◆ EXTRACTED INFORMATION ◆
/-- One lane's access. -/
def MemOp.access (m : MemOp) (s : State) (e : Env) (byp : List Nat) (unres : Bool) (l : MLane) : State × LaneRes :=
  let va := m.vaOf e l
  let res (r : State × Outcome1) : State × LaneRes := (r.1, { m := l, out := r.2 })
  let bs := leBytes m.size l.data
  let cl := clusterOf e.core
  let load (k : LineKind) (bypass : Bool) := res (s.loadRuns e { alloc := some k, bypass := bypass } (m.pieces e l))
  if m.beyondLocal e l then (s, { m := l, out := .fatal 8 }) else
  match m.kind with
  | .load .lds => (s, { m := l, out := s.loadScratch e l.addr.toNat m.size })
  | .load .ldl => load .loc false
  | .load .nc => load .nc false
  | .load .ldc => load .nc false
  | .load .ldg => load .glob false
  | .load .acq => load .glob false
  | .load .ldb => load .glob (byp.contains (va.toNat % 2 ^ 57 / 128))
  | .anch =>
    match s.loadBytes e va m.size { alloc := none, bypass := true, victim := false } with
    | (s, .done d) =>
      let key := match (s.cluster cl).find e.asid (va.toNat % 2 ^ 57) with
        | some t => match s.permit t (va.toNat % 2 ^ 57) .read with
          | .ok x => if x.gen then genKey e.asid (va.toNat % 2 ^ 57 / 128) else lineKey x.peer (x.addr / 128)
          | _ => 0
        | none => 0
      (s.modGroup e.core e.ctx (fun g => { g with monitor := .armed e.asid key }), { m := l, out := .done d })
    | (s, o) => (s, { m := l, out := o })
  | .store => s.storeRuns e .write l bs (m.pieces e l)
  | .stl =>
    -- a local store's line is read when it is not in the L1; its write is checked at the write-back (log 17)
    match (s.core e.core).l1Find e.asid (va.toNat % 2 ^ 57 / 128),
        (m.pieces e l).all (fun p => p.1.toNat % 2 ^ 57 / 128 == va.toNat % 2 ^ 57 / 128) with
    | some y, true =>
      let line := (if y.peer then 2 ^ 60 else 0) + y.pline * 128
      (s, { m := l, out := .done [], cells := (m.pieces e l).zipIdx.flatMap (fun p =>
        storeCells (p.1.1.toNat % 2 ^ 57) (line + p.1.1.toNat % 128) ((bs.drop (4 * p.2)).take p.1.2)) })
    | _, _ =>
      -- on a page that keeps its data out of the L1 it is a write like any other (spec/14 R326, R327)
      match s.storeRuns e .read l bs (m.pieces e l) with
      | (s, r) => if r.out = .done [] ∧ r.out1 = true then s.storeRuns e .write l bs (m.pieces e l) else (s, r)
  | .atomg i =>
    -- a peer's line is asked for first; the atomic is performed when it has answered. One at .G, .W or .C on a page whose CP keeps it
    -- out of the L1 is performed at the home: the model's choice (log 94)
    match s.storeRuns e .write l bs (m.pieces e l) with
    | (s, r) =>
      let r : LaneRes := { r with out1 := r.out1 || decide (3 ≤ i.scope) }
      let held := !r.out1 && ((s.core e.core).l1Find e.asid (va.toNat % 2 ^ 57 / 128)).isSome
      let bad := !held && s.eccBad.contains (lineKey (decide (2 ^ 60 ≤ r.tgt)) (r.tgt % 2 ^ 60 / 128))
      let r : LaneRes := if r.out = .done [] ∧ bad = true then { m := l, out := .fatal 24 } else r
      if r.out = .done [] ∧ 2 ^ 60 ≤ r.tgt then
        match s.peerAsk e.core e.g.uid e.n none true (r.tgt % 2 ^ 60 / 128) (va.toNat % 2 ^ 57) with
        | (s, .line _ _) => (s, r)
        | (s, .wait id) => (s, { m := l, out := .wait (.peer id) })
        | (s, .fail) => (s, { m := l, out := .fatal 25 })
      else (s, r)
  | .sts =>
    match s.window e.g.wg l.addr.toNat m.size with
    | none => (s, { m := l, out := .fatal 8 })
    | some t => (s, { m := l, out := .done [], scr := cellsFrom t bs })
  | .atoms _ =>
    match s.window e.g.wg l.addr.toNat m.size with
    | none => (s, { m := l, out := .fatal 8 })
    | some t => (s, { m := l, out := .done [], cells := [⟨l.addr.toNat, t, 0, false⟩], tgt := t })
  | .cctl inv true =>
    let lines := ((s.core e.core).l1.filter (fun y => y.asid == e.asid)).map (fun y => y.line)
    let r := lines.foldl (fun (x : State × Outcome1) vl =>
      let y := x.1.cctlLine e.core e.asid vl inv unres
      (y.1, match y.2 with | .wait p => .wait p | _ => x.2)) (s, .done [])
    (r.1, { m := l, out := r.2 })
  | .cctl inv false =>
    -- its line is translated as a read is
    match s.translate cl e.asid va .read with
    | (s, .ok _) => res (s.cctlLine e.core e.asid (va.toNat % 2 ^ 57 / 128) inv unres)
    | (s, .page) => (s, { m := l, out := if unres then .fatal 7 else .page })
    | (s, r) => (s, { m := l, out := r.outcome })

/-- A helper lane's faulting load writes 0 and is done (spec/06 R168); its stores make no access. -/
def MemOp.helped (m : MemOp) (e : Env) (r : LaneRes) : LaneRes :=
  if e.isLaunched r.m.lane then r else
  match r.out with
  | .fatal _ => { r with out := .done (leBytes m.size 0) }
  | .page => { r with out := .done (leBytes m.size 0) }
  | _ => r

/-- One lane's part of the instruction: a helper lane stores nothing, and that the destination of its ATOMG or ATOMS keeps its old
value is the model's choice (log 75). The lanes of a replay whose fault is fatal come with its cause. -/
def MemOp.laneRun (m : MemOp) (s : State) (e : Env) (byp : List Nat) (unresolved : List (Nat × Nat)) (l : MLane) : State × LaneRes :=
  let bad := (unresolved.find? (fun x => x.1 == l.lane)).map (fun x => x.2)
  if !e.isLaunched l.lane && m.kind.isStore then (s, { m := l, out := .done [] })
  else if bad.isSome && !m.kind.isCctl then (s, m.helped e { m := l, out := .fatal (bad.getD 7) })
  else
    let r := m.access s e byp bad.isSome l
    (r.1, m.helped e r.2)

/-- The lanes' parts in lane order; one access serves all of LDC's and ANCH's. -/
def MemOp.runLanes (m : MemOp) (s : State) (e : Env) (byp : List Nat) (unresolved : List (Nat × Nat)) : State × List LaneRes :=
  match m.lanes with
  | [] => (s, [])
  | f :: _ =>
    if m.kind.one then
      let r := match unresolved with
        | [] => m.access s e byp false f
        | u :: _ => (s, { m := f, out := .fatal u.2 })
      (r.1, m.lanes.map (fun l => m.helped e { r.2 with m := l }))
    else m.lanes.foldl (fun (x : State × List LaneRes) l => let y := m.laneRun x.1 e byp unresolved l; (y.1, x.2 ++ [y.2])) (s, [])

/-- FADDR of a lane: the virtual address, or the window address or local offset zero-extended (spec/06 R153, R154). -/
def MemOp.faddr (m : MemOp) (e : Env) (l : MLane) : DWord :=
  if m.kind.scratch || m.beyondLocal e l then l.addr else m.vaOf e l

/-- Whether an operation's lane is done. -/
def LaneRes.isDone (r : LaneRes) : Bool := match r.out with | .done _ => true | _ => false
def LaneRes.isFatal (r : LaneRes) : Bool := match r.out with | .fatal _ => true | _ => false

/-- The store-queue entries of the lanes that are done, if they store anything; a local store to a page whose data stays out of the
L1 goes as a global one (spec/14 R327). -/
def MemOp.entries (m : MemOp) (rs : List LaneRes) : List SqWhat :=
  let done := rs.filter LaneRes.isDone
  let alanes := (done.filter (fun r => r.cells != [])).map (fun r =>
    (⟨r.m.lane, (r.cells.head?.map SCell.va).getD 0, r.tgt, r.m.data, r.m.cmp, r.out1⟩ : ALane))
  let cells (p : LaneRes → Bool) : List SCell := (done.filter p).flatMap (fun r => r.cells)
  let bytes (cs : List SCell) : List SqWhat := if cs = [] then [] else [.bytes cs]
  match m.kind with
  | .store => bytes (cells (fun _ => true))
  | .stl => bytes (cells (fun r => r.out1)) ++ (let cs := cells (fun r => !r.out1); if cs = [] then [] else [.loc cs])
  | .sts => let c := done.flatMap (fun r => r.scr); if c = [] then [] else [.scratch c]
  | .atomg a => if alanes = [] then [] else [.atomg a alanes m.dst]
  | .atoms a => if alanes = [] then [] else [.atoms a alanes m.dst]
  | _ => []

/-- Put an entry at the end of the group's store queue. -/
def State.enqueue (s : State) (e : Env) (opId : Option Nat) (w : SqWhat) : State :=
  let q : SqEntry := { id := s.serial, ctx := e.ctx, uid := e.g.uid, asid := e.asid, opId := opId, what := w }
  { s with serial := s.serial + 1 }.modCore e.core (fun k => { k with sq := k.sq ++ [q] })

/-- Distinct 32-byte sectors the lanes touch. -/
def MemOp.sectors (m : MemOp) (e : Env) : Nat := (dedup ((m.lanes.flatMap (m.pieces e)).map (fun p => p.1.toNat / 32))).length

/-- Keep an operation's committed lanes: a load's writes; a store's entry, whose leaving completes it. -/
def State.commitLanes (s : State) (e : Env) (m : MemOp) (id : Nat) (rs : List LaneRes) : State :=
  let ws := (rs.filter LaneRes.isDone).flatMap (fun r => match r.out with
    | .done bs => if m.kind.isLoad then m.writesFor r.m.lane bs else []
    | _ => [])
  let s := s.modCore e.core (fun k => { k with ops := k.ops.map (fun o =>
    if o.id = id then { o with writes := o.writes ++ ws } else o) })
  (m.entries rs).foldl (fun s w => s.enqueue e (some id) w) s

◆ ASSIGNMENT ◆
From the data above, say how many lines include "beyondLocal", and write nothing but the number.

◆ RESPONSE TO THE TASK ◆
2